Input: Begin

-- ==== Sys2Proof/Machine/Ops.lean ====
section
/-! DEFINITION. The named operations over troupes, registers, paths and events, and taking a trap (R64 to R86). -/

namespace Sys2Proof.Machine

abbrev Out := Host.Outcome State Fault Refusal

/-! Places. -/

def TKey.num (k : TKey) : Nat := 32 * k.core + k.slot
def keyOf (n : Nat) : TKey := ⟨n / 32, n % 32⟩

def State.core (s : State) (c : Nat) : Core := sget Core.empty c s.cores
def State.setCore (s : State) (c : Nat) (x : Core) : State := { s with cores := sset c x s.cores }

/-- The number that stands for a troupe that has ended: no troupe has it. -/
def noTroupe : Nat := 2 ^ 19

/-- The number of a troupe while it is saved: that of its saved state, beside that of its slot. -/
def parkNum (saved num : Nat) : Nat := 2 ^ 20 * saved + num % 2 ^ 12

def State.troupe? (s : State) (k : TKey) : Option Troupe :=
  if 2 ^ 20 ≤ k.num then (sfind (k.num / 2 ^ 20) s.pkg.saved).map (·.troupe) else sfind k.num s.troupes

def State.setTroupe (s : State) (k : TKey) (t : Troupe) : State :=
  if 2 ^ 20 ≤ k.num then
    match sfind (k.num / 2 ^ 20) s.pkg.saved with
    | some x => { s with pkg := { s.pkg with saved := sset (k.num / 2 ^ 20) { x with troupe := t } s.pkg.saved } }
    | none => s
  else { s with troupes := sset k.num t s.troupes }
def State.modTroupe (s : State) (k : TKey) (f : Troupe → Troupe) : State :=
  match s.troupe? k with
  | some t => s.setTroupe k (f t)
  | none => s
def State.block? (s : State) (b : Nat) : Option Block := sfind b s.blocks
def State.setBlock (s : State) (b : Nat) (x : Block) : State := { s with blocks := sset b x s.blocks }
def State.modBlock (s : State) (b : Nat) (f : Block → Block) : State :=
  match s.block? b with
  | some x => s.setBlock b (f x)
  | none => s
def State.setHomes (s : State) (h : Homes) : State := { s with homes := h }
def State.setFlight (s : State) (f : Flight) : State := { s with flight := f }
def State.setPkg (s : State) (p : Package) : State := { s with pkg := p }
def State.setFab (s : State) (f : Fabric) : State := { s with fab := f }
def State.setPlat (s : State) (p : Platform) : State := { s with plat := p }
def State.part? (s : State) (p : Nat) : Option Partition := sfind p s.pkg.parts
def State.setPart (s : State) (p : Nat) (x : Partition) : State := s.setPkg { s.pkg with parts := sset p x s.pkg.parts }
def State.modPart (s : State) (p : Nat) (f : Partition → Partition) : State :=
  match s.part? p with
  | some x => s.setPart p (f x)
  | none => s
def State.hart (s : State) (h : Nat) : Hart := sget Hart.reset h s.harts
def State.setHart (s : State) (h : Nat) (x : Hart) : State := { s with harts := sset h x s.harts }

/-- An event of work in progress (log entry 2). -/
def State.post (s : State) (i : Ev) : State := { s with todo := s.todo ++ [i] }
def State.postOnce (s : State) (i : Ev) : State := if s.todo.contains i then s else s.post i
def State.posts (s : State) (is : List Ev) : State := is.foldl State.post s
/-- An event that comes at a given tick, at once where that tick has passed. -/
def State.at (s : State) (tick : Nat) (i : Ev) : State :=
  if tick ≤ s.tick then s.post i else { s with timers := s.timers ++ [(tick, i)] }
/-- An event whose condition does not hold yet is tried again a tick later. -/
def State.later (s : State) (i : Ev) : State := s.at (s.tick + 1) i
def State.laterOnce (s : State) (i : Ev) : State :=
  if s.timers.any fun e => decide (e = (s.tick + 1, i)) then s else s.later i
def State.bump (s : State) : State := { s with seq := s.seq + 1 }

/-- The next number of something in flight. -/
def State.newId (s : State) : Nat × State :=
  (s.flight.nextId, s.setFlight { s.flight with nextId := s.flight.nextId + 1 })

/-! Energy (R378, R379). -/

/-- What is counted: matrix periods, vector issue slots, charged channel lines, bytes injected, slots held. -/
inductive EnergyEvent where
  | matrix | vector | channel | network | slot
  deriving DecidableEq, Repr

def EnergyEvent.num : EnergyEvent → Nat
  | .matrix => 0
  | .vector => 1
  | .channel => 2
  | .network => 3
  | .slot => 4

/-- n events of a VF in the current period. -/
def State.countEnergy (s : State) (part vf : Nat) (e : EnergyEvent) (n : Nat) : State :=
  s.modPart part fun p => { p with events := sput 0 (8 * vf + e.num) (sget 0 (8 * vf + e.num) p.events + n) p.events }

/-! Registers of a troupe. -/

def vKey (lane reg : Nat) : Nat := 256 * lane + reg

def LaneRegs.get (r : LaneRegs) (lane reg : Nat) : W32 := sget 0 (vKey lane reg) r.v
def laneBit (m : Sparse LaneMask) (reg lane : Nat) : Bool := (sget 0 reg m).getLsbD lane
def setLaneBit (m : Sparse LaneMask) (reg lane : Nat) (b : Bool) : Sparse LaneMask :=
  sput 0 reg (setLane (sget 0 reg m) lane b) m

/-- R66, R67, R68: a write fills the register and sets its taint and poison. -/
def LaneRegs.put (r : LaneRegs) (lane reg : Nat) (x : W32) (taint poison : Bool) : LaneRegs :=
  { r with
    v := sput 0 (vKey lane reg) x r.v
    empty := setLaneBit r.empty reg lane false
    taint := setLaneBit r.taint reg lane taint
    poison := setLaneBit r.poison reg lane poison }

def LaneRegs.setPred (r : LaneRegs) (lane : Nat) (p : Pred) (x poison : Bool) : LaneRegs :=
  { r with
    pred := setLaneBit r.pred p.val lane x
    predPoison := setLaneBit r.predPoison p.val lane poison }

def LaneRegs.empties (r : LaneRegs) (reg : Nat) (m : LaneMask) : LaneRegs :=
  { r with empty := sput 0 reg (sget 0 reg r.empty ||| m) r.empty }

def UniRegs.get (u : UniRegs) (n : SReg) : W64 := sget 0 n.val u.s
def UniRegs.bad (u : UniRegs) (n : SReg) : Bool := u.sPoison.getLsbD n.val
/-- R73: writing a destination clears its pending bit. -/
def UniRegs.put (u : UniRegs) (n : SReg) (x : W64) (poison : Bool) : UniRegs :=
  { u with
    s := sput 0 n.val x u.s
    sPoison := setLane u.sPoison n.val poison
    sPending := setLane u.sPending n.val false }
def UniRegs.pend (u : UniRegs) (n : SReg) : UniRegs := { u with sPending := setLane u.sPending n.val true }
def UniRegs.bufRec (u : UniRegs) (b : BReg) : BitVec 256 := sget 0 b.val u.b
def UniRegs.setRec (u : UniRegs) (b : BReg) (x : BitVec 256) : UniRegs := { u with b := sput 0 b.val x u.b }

Input: End

◆ What you should do: Reproduce every line in the data that has the word "timers" in it.

◆ Your solution:
  if tick ≤ s.tick then s.post i else { s with timers := s.timers ++ [(tick, i)] }
  if s.timers.any fun e => decide (e = (s.tick + 1, i)) then s else s.later i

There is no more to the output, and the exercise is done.